• [TASK PROMPT] Out of the listing below, copy every line that carries the string "running".
=== INPUT RECORDS ===
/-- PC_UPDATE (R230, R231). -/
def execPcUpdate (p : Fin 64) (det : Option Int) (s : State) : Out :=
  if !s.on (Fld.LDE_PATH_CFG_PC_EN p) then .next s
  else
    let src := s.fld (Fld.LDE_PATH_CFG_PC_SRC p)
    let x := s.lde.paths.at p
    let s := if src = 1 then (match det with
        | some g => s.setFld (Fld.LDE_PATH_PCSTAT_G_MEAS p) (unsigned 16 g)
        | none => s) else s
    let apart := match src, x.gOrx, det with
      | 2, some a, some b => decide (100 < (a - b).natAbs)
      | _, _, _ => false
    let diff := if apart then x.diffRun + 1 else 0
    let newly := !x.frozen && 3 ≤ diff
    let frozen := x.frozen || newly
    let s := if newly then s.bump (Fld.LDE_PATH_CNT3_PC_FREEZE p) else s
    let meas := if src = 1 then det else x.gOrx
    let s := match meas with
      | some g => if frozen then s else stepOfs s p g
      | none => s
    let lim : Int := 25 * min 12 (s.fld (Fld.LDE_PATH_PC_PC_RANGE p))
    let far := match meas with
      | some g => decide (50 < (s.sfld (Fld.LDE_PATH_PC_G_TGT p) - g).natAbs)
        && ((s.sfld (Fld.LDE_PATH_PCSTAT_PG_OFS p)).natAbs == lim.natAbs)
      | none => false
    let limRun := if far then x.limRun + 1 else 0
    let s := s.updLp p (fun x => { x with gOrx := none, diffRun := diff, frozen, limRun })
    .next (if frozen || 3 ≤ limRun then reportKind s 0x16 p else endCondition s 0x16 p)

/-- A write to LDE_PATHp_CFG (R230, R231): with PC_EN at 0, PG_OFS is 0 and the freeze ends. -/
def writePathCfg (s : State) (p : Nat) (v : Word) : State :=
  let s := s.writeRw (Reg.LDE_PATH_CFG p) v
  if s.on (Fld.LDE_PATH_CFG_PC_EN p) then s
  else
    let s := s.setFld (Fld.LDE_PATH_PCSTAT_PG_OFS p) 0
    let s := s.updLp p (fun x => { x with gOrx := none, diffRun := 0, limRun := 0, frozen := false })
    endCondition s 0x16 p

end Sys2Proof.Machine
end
===
=== INPUT RECORDS ===
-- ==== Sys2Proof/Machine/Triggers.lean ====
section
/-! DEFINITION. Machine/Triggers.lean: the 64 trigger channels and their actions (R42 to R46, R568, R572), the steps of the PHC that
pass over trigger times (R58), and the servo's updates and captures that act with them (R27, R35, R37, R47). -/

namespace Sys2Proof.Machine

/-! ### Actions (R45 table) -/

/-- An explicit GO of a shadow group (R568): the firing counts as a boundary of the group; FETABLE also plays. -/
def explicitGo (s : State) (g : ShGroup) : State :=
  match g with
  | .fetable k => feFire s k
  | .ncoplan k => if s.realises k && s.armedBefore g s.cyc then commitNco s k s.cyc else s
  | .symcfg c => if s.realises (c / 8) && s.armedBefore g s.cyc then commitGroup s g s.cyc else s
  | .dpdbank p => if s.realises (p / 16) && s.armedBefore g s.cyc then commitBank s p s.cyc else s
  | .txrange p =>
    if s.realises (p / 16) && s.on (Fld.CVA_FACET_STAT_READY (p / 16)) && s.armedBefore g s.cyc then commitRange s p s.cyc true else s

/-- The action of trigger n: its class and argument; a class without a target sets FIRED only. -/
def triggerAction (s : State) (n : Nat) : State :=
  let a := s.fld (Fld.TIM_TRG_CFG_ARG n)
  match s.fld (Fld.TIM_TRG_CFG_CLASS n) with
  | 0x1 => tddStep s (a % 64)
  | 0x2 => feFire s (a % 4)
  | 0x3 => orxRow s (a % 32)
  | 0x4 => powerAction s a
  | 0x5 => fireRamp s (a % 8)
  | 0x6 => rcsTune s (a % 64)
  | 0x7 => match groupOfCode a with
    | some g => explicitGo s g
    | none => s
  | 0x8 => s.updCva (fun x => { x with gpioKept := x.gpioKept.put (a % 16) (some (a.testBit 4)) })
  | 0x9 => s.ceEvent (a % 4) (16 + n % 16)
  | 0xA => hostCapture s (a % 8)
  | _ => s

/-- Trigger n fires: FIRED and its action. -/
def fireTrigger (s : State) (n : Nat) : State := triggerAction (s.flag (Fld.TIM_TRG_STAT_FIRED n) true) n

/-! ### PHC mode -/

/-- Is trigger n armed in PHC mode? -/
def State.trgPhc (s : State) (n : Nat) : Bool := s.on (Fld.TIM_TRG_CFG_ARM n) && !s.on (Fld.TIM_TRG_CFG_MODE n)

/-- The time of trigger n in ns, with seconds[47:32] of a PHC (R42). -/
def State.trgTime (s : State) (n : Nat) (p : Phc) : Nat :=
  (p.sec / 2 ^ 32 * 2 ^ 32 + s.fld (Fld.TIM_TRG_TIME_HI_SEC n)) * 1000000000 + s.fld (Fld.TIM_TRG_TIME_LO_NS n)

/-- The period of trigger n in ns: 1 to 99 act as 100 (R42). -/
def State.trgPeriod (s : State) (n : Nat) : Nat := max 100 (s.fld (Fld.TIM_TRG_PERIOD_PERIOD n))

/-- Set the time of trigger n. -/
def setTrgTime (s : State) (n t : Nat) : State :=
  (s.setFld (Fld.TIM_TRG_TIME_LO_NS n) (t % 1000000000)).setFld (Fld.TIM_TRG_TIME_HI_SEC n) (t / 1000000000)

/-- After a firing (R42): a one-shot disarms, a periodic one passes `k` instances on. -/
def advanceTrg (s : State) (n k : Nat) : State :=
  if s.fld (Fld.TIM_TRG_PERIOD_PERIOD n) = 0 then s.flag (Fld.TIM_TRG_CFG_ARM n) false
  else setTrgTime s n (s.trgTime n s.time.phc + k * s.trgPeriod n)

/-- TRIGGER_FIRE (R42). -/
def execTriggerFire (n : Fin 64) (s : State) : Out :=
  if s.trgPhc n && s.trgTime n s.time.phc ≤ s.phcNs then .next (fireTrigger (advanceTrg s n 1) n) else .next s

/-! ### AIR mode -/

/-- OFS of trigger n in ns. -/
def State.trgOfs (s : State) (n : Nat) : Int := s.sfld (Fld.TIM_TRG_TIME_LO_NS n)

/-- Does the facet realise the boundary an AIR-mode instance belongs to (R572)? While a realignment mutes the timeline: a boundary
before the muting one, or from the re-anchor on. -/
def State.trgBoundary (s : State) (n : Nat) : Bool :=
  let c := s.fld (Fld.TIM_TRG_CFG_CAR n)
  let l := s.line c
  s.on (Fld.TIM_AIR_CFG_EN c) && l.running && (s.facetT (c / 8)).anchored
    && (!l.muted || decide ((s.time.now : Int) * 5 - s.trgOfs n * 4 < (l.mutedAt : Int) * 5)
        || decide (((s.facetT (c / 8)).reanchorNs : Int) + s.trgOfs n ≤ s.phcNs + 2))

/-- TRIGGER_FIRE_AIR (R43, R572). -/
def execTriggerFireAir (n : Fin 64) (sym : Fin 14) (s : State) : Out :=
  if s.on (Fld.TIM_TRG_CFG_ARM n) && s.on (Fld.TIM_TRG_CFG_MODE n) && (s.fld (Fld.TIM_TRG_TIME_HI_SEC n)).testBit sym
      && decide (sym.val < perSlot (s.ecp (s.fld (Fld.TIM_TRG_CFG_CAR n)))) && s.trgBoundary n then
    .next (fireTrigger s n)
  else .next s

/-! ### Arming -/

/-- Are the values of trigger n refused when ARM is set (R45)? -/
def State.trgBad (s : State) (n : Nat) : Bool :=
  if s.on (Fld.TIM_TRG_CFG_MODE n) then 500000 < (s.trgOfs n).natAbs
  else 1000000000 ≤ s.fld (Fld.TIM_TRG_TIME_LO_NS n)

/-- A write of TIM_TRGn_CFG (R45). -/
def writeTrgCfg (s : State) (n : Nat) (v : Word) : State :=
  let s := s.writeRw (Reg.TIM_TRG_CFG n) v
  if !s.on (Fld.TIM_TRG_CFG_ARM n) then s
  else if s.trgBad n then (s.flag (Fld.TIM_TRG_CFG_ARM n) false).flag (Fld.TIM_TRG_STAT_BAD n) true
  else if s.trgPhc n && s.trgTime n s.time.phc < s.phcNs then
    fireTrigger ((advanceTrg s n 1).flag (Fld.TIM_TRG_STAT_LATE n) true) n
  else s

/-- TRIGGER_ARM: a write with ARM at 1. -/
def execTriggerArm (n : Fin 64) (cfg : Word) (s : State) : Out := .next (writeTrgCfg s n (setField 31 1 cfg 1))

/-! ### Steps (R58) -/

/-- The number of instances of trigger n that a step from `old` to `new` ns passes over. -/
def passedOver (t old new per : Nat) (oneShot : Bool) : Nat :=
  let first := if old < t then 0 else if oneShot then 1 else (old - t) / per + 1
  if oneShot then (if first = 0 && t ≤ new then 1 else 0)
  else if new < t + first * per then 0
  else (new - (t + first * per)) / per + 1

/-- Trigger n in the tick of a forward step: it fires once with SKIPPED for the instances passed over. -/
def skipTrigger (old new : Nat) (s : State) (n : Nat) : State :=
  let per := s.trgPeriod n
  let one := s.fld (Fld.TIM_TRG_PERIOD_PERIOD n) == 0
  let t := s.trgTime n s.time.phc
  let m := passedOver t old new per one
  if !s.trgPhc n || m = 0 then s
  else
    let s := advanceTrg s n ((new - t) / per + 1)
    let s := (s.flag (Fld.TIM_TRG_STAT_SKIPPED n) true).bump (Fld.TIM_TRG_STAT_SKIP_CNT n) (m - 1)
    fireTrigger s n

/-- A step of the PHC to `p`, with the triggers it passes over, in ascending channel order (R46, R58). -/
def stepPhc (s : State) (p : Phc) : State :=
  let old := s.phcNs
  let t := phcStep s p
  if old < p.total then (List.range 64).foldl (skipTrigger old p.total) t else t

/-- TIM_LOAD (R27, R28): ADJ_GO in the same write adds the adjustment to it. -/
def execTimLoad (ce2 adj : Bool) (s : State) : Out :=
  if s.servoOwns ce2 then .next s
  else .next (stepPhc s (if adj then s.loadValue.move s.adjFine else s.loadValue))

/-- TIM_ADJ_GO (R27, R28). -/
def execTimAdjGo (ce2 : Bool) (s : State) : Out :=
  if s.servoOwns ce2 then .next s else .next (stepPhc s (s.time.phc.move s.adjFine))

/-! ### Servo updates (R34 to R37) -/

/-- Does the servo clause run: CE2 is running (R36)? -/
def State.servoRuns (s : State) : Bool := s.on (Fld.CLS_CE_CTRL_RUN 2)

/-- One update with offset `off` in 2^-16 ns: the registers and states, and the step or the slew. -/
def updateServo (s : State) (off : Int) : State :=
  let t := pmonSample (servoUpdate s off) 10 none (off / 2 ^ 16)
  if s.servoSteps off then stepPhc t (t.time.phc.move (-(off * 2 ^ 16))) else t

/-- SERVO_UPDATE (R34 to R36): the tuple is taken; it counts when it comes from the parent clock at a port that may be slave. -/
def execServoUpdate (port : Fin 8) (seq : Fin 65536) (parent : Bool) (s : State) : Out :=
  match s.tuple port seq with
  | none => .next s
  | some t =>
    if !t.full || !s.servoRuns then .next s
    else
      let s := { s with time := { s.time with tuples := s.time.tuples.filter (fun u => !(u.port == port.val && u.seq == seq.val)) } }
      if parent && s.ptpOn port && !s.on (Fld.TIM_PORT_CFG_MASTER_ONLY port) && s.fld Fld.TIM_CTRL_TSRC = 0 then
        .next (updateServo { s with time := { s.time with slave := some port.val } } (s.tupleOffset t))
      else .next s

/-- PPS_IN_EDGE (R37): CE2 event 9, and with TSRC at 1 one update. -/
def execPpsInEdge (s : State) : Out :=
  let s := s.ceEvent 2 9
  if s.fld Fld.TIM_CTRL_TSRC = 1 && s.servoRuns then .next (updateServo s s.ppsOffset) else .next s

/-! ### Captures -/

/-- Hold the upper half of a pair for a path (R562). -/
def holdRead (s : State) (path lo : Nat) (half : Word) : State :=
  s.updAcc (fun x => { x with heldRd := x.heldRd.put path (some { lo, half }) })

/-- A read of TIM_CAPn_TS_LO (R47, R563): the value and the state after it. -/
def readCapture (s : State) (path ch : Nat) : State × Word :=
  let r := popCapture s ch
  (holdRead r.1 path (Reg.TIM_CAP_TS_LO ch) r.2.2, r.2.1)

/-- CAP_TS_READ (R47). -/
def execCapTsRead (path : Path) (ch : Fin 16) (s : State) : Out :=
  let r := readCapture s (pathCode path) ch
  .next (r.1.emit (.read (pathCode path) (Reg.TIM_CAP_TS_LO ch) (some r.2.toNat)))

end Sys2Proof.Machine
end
===
• [OUTPUT OF THE EXERCISE]
  s.on (Fld.TIM_AIR_CFG_EN c) && l.running && (s.facetT (c / 8)).anchored
/-- Does the servo clause run: CE2 is running (R36)? -/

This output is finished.